I shrugged it off. The man told me that the transfer case would make some noise and I believed him. Granted, she had never made those noises before but maybe it was only a matter of time before she did anyway? Then I pulled into my driveway. Upon doing so my odometer, windshield wipers, headlights, volume control and power locks all died simultaneously.

Woops.

The next day I hauled Bessie Lou back over to Taylor Nissan. The mechanic there told me that they did not play around with the electrical cords at all during the transmission replacement and were at a loss for why this would happen. They said they would do a sort of car scan.

Scan away, I said.

So I waited in a hospital-like waiting room while mechanics ran more tests on my car.
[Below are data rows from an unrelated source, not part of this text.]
-- ==== Sys2Proof/Machine/Access.lean ====
section
/-!
DEFINITION. The reference machine of spec/05: the steps that bind loads and perform stores and atomics, the lazy steps,
and what an acquire drops (R119 to R131).
-/

namespace Sys2Proof.Machine

/-! ## L1 lines (04 R96, R97; 05 R119, R131) -/

/-- First address of the 64-byte line or granule of an address. -/
def lineOf (va : Nat) : Nat := va / 64 * 64

/-- The core whose L1 portion holds a line for core `c`: its own, or with a fused cache the one line bits [9:6] select
(04 R97). -/
def State.l1Core (s : State) (c line : Nat) : Nat :=
  if (s.core c).fused.isSome then coreOfCluster (clusterOfCore c) (bitsOf line 9 6) else c

/-- The L1 line a core sees. -/
def State.l1Line (s : State) (c p line : Nat) : Option CacheLine :=
  (s.core (s.l1Core c line)).l1.find? fun l => l.part == p && l.line == line

/-- Every L1 line of a core that does not satisfy a test goes
(log entry 5: DESIGN CHOICE, safe). -/
def State.keepL1 (s : State) (c : Nat) (keep : CacheLine → Bool) : State :=
  let k := s.core c
  s.setCore c { k with l1 := k.l1.filter keep }

/-- The L1 portions one acquire of core `c` acts on: its own, or the sixteen of a fused cluster (04 R97). -/
def State.l1Portions (s : State) (c : Nat) : List Nat :=
  if (s.core c).fused.isSome then (List.range 16).map (coreOfCluster (clusterOfCore c)) else [c]

/-- Drop the unsealed L1 lines of a core or fused cache (05 R126, R131). -/
def State.dropUnsealed (s : State) (c : Nat) : State :=
  (s.l1Portions c).foldl (fun s c => s.keepL1 c (·.isSealed)) s

/-- The set of an L1 line among the 256 of its portion: bits [13:6], and above the bits that select the portion when the
caches are fused (04 R96, R97; log entry 85: DESIGN CHOICE, safe). -/
def l1Set (fused : Bool) (line : Nat) : Nat := if fused then bitsOf line 17 10 else bitsOf line 13 6

/-- Ways of a core's L1: four for each bank that is not CLS (04 R95, R96). -/
def Core.l1Ways (k : Core) : Nat := 4 * (5 - k.clsNow)

/-- Enter a line into the L1 of a core, replacing an older copy of it, or a line that is free to choose when its set is
full (04 R96). -/
def State.fillL1 (s : State) (c p : Nat) (l : CacheLine) : State :=
  let at_ := s.l1Core c l.line
  let fused := (s.core c).fused.isSome
  let k := s.core at_
  let rest := k.l1.filter fun x => !(x.part == p && x.line == l.line)
  let peers := rest.filter fun x => l1Set fused x.line == l1Set fused l.line
  if peers.length < k.l1Ways then s.setCore at_ { k with l1 := l :: rest }
  else
    let (w, s) := s.takeFree
    match peers[w.toNat % peers.length]? with
    | some v => s.setCore at_ { k with l1 := l :: rest.filter (· != v) }
    | none => s

/-- Update a present L1 line with stored bytes (05 R121, R122); a whole line clears its poison (21 R441). -/
def State.patchL1 (s : State) (c p va : Nat) (bs : List Byte) : State :=
  match s.l1Line c p (lineOf va) with
  | some l => s.fillL1 c p { l with data := patch l.data (va % 64) bs, bad := l.bad && decide (bs.length < 64) }
  | none => s

/-- What an acquire at a scope drops (05 R126): nothing at .t and .c. -/
def State.acquire (s : State) (c : Nat) (sc : Scope) : State :=
  match sc with
  | .t | .c => s
  | _ => s.dropUnsealed c

/-! ## Watches (09 R230) -/

/-- Enter a task into a cluster's run queue: its level, the front band or the back band (02 R49). -/
def Cluster.enqueue (k : Cluster) (task level now : Nat) (front : Bool) : Cluster :=
  { k with runq := k.runq ++ [⟨task, level, front, now, now⟩] }

/-- Wake a parked task thread of a cluster with what its wait receives (02 R49): it re-enters the run queue at the tail of
the front band of its running level. -/
def State.wakeParked (s : State) (cl task : Nat) (w : Wait) : State :=
  let k := s.cluster cl
  match k.parked.find task, k.tasks.find task with
  | some th, some tk =>
    let k := { k with
      parked := k.parked.put task { th with wait := w }
      tasks := k.tasks.put task { tk with state := .ready } }
    s.setCluster cl (k.enqueue task th.level s.now true)
  | _, _ => s

/-- Whether a wait is a SLEEP. -/
def Wait.sleeps : Wait → Bool
  | .sleep _ => true
  | _ => false

/-- A wake event of a core: its threads in SLEEP become active (03 R83, 08 R215). -/
def State.wakeCore (s : State) (c : Nat) : State :=
  (List.range 4).foldl (fun s j =>
    match s.thread (c * 4 + j) with
    | some th => if th.wait.sleeps then s.setThread (c * 4 + j) { th with wait := .woken } else s
    | none => s) s

/-- Wake a thread that waits in a slot. -/
def State.wakeSlot (s : State) (t : Nat) (w : Wait) : State :=
  match s.thread t with
  | some th => (s.setThread t { th with wait := w }).wakeCore (t / 4)
  | none => s

/-- Wake every thread, in a slot or parked, whose wait satisfies a test. -/
def State.wakeAll (s : State) (p : Wait → Bool) (w : Wait) : State :=
  let s := s.threads.foldl (fun s e => if p e.2.wait then s.wakeSlot e.1 w else s) s
  s.clusters.foldl (fun s e => e.2.parked.foldl (fun s f => if p f.2.wait then s.wakeParked e.1 f.1 w else s) s) s

/-- Whether a wait watches the granule of a place. -/
def Wait.watches (pa : Nat) : Wait → Bool
  | .watch q => q == lineOf pa
  | _ => false

/-- Any store or atomic performed at a watched place wakes the watch, also one that changes nothing (09 R230)
(log entry 80: DEDUCED, safe). -/
def State.wakeWatch (s : State) (pa : Nat) : State := s.wakeAll (Wait.watches pa) .woken

/-! ## Copies and lazy steps (05 R119, R121) -/

/-- The copies without one. -/
def Part.dropCopy (k : Part) (die line : Nat) : Part :=
  { k with copies := k.copies.filter fun c => !(c.die == die && c.line == line) }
And much like waiting in a hospital-like waiting room it took forever and all the tests came back negative. Yes, Taylor Nissan had no more clue than I did while all of my electrical systems died at the same time. They did tell me that aside from the lack of an odometer and headlights that it should be okay to drive. If I wanted to get the other stuff fixed they could keep it overnight again but I was planning on heading home for the weekend and I couldn't afford up to a month without a car again.

Since Bessie Lou had no headlights, my girlfriend and I decided to head home to Twinsburg, Ohio immediately so that the sun wouldn't fall while we were driving. It seemed like a good idea in principle...until Bessie Lou died.

We had just gotten onto 7 North and were passing the restaurant/gas station "The Cool Spot" when Bessie Lou simply stopped. All the engine noises stopped, the RPM meter flew down to 0 and I felt the essence that was "Bessie Lou" simply vanish. I wheeled over the the side of the road before we could get smashed by oncoming traffic and gravely called AAA (see the story comes full circle).

A nice, if overly honest, tow trucker came to pick us up and take us back to Athens where Bessie Lou's corpse resides in the parking lot of Taylor Nissan.

This is part a story of a love-lost between a boy and his car and part a story of my run-in with the American auto-industry. The name on the building said "Taylor Nissan" but the company bears the symbol of Chrysler/Jeep as well. And at the end of the day, straight facts of it all boil down to this: I gave my car to a mechanic for more than a month and received it back in worse condition than I left it off with. When I tried to get those problems fixed, I was sent on my way yet again only for the car to die in 60 mph traffic.

I am assuming that for all intents and purposes the car is dead. I just want to know from you, the Internet, should I let her go peacefully or rage against the mechanics and company that in my mind, watched her die?